How to calculate the propagation error for a tricky Eq

[andresfirman]

Hello Please help me, my function is;

alpha = [ i1.g2 / (i2.g1) - 1 ] / ( t1-t2 )

I will have to measure i1, i2, g1, g2, t1 and t2 them
I made classical error porpagation, but I don't know if this is ok.

How is the proper way to calculate the propagation error for alpha?

 

[BvU]

Hello Please help me, my function is;

alpha = [ i1.g2 / (i2.g1) - 1 ] / ( t1-t2 )

I will have to measure i1, i2, g1, g2, t1 and t2 them
I made classical error porpagation, but I don't know if this is ok.
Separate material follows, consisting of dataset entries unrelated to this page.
/-! ## Lines of a slice (R120) -/

/-- The pieces of `n` bytes from `lo` within lines: address and length. -/
def linesOf (lo n : Nat) : List (Nat × Nat) :=
  if n = 0 then []
  else (List.range ((lo + n - 1) / lineBytes - lo / lineBytes + 1)).map fun i =>
    let a := max lo ((lo / lineBytes + i) * lineBytes)
    (a, min (lo + n) ((lo / lineBytes + i) * lineBytes + lineBytes) - a)
/-- The sectors of its line that `n` bytes at `va` touch. -/
def touched (va n : Nat) : BitVec 8 :=
  (List.range 8).foldl (fun m i => if overlaps (va % lineBytes) n (64 * i) 64 then m ||| BitVec.ofNat 8 (2 ^ i) else m) 0
/-- The sectors of its line that `n` bytes at `va` hold whole. -/
def covered (va n : Nat) : BitVec 8 :=
  (List.range 8).foldl (fun m i =>
    if decide (va % lineBytes ≤ 64 * i) && decide (64 * i + 64 ≤ va % lineBytes + n) then m ||| BitVec.ofNat 8 (2 ^ i) else m) 0
/-- A line of a slice. -/
def Vault.line? (v : Vault) (asid block : Nat) : Option L2Line := v.l2.find? fun l => l.asid == asid && l.block == block
/-- The sectors of a block that its slice holds. -/
def Vault.valid (v : Vault) (asid block : Nat) : BitVec 8 := ((v.line? asid block).map (·.valid)).getD 0
/-- The slice without a line. -/
def Vault.dropLine (v : Vault) (asid block : Nat) : Vault :=
  { v with l2 := v.l2.filter fun l => !(l.asid == asid && l.block == block) }
/-- The slice with a line. -/
def Vault.putLine (v : Vault) (l : L2Line) : Vault := { v with l2 := l :: (v.dropLine l.asid l.block).l2 }
/-- The state with a line dropped from its slice. -/
def State.dropL2 (s : State) (home asid block : Nat) : State :=
  if ((s.vault home).line? asid block).isSome then s.putVault home ((s.vault home).dropLine asid block) else s
/-- The state with a line clean in its slice, every sector there (R144). -/
def State.cleanL2 (s : State) (home asid block : Nat) : State :=
  match (s.vault home).line? asid block with
  | none => s
  | some _ => s.putVault home ((s.vault home).putLine ⟨asid, block, BitVec.allOnes 8, 0⟩)

/-! ## The pantry (R141 to R150) -/

/-- The dirty record of a block, while its line is dirty. -/
def Context.dirty? (c : Context) (block : Nat) : Option Dirty := c.dirty.find? fun d => d.block == block
/-- The targets posted to a context with `n` sectors taken from them, the oldest first (R149). -/
def owedLess (l : List (Nat × Nat)) (n : Nat) : List (Nat × Nat) :=
  match l with
  | [] => []
  | (a, k) :: rest => if n < k then (a, k - n) :: rest else owedLess rest (n - k)
/-- R150: `n` sectors freed by a context leave its budget while a balloon target stands, else they enter its pantry. -/
def Context.credit (c : Context) (n : Nat) : Context :=
  let k := min n c.balloonReq
  { c with balloonReq := c.balloonReq - k, owed := owedLess c.owed k, budget := c.budget - k, free := c.free + (n - k) }
def State.credit (s : State) (asid n : Nat) : State :=
  match s.ctx? asid with
  | none => s
  | some c => s.putCtx (c.credit n)
/-- The context's counts after a reservation is given back, or taken. -/
def Context.unhold (c : Context) (n : Nat) : Context := { c with held := c.held - n, free := c.free + n }
def Context.hold (c : Context) (n : Nat) : Context := { c with held := c.held + n, free := c.free - n }

/-- R140: the share of a clean block broken; answers the owned size after the break and whether the block owns its run. -/
def State.breakShare (s : State) (asid block home : Nat) : State × Nat × Bool :=
  match s.ctx? asid with
  | none => (s, 0, false)
  | some c =>
    let e := c.entry block
    if !e.shared then (s, codeSize e.code, codeSize e.code != 0)
    else
      let v := s.vault home
      let s := s.putCtx (c.setEntry block { e with shared := false, sidx := 0 })
      match v.share? e.sidx with
      | none => (s, codeSize e.code, true)
      | some x =>
        if 2 ≤ x.refs then
          (s.putVault home { v with shares := v.shares.map fun y =>
            if y.sidx == e.sidx then { y with refs := y.refs - 1 } else y }, 0, false)
        else
          (s.putVault home { v with shares := v.shares.filter fun y => y.sidx != e.sidx }, codeSize e.code, true)

/-- R142: what a first write to a clean block must reserve. -/
def State.need (s : State) (asid block home : Nat) : Nat :=
  match s.ctx? asid with
  | none => 0
  | some c => 8 - ownedSize (s.vault home) (c.entry block)

/-- R146: a block released; its bytes are dropped by the caller. -/
def State.release (s : State) (asid block home : Nat) : State :=
  match s.ctx? asid with
  | none => s
  | some c =>
    let e := c.entry block
    let clear := fun (s : State) => match s.ctx? asid with
      | none => s
      | some c => s.putCtx { c.setEntry block MapEntry.zero with
          dirty := c.dirty.filter fun d => d.block != block
          dramBad := c.dramBad.filter fun x => x / 8 != block
          l2Bad := c.l2Bad.filter fun b => b != block }
    let s := s.dropL2 home asid block
    match c.dirty? block with
    | some d =>
      let s := s.putCtx (c.unhold (8 - d.owned))
      let s := if d.owned != 0 then (s.freeRun home e.loc).credit asid d.owned else s
      clear s
    | none =>
      if e.shared then
        let v := s.vault home
        match v.share? e.sidx with
        | none => clear s
        | some x =>
          if 2 ≤ x.refs then
            clear (s.putVault home { v with shares := v.shares.map fun y =>
              if y.sidx == e.sidx then { y with refs := y.refs - 1 } else y })
          else
            let s := s.putVault home { v with shares := v.shares.filter fun y => y.sidx != e.sidx }
            clear ((s.freeRun home x.sector).credit asid (codeSize e.code))
      else if codeSize e.code != 0 then clear ((s.freeRun home e.loc).credit asid (codeSize e.code))
      else clear s

/-- The bytes of a block set to zero. -/
def State.zeroBlock (s : State) (asid block : Nat) : State :=
  let k := memKey asid (block * lineBytes)
  { s with mem := cellDrop s.mem k (k + lineBytes) }
/-- The bytes of a block set to a repeated 32-bit pattern. -/
def State.fillBlock (s : State) (asid block pat : Nat) : State :=
  (List.range 128).foldl (fun s i => s.store asid (block * lineBytes + 4 * i) 4 pat) (s.zeroBlock asid block)

/-- R144, R387: a dirty line settled; answers whether it revealed an uncorrectable error, in the line itself or in a sector that the
line lacks and the slice reads from the vault, which poisons the block; otherwise POISON becomes 0. DEDUCED (log entry 135): the sectors
that the line lacks of a block whose POISON is 1 reveal such an error. -/
def State.settle (s : State) (asid block : Nat) : State × Bool :=
  match s.ctx? asid with
  | none => (s, false)
  | some c =>
    match c.dirty? block with
    | none => (s, false)
    | some d =>
      let home := s.home asid (block * lineBytes)
      let e := c.entry block
      let code := s.blockCode asid block
      let n := codeSize code.1
      let missing := ~~~(s.vault home).valid asid block
      let bad := c.l2Bad.contains block || c.dramMask block &&& missing != 0 || (e.poison && missing != 0)
      let inPlace := n == d.owned && n != 0 && d.ownsRun
      let r : State × Nat :=
        if inPlace then (s, e.loc)
        else
          let a := if n != 0 then s.allocRun home n else (s, code.2)
          (if d.owned != 0 then a.1.freeRun home e.loc else a.1, a.2)
      let s := r.1
      match s.ctx? asid with
      | none => (s, false)
      | some c =>
        let c := c.unhold (8 - d.owned)
        let c := if d.owned < n then { c with free := c.free - (n - d.owned) } else c
        let c := { c.setEntry block ⟨code.1, false, bad, 0, r.2⟩ with
          dirty := c.dirty.filter fun x => x.block != block
          dramBad := c.dramBad.filter fun x => x / 8 != block
          l2Bad := c.l2Bad.filter fun b => b != block }
        ((s.putCtx c).credit asid (d.owned - n) |>.cleanL2 home asid block, bad)

/-- Sectors of the deferred areas of a context's teams (R389), which its blocks do not use. -/
def State.deferredSectors (s : State) (asid : Nat) : Nat :=
  ((s.teams.filter fun t => t.asid == asid).map fun t => t.deferredRoom / 64).foldl (· + ·) 0
/-- R138, R149: the sectors a context uses: what its budget holds beyond its pantry, its reservations (R141) and its teams' deferred
areas. -/
def State.used (s : State) (c : Context) : Nat := c.budget - c.free - c.held - s.deferredSectors c.asid

end Sys2Proof.Machine
end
How is the proper way to calculate the propagation error for alpha?

Hello andresfirman,

PF culture encourages you to set up some attempt before assistance is given.
What is the general formula for error propagation that you are using ?

 

[andresfirman]

Hello andresfirman,

PF culture encourages you to set up some attempt before assistance is given.
What is the general formula for error propagation that you are using ?

Hi, I`m using

d(alpha)/d(i1)*Δi1 + d(alpha)/d(i2)*Δi2 + d(alpha)/d(g1)*Δg1 + d(alpha)/d(g2)*Δg2 + d(alpha)/d(t1)*Δt1 + d(alpha)/d(t2)*Δt2

Δi1 = 0.3 %
Δi2 = 0.3 %
Δg1 = 3.2 %
Δg2 = 3.2 %
Δt1 = 0.2 C
Δt2 = 0.2 C

Its values aprox are;
t1 and t2 is near 26 C
g1 and g2 is near 950
and i1 and i1 are near 7.5

it give me aprox 1000 % of error its too big I think, I don't know where is the problem. I don't think that the quantities errors are too big for the answer of 1000 %

 

[haruspex]

t1 and t2 is near 26 C

But how near are they to each other? When you take differences of numbers of similar size the error percentage can get hugely magnified.
Same issue arises with i1.g2-i2.g1.

 

[andresfirman]

But how near are they to each other? When you take differences of numbers of similar size the error percentage can get hugely magnified.
Same issue arises with i1.g2-i2.g1.

Hi!;
t1 = 27.6 C
t2 = 44.9 C
g1 = 993
g2 = 1000
i1 = 7.5
i2 = 7.6

so, alpha is a very low number
alpha = 0.0003766

 

[haruspex]

g1 = 993
g2 = 1000
i1 = 7.5
i2 = 7.6

There's a problem. The ratio of the products, as in your equation, differs from 1 by only 0.6%. That effectively amplifies the error percentage by 1/0.006= 167.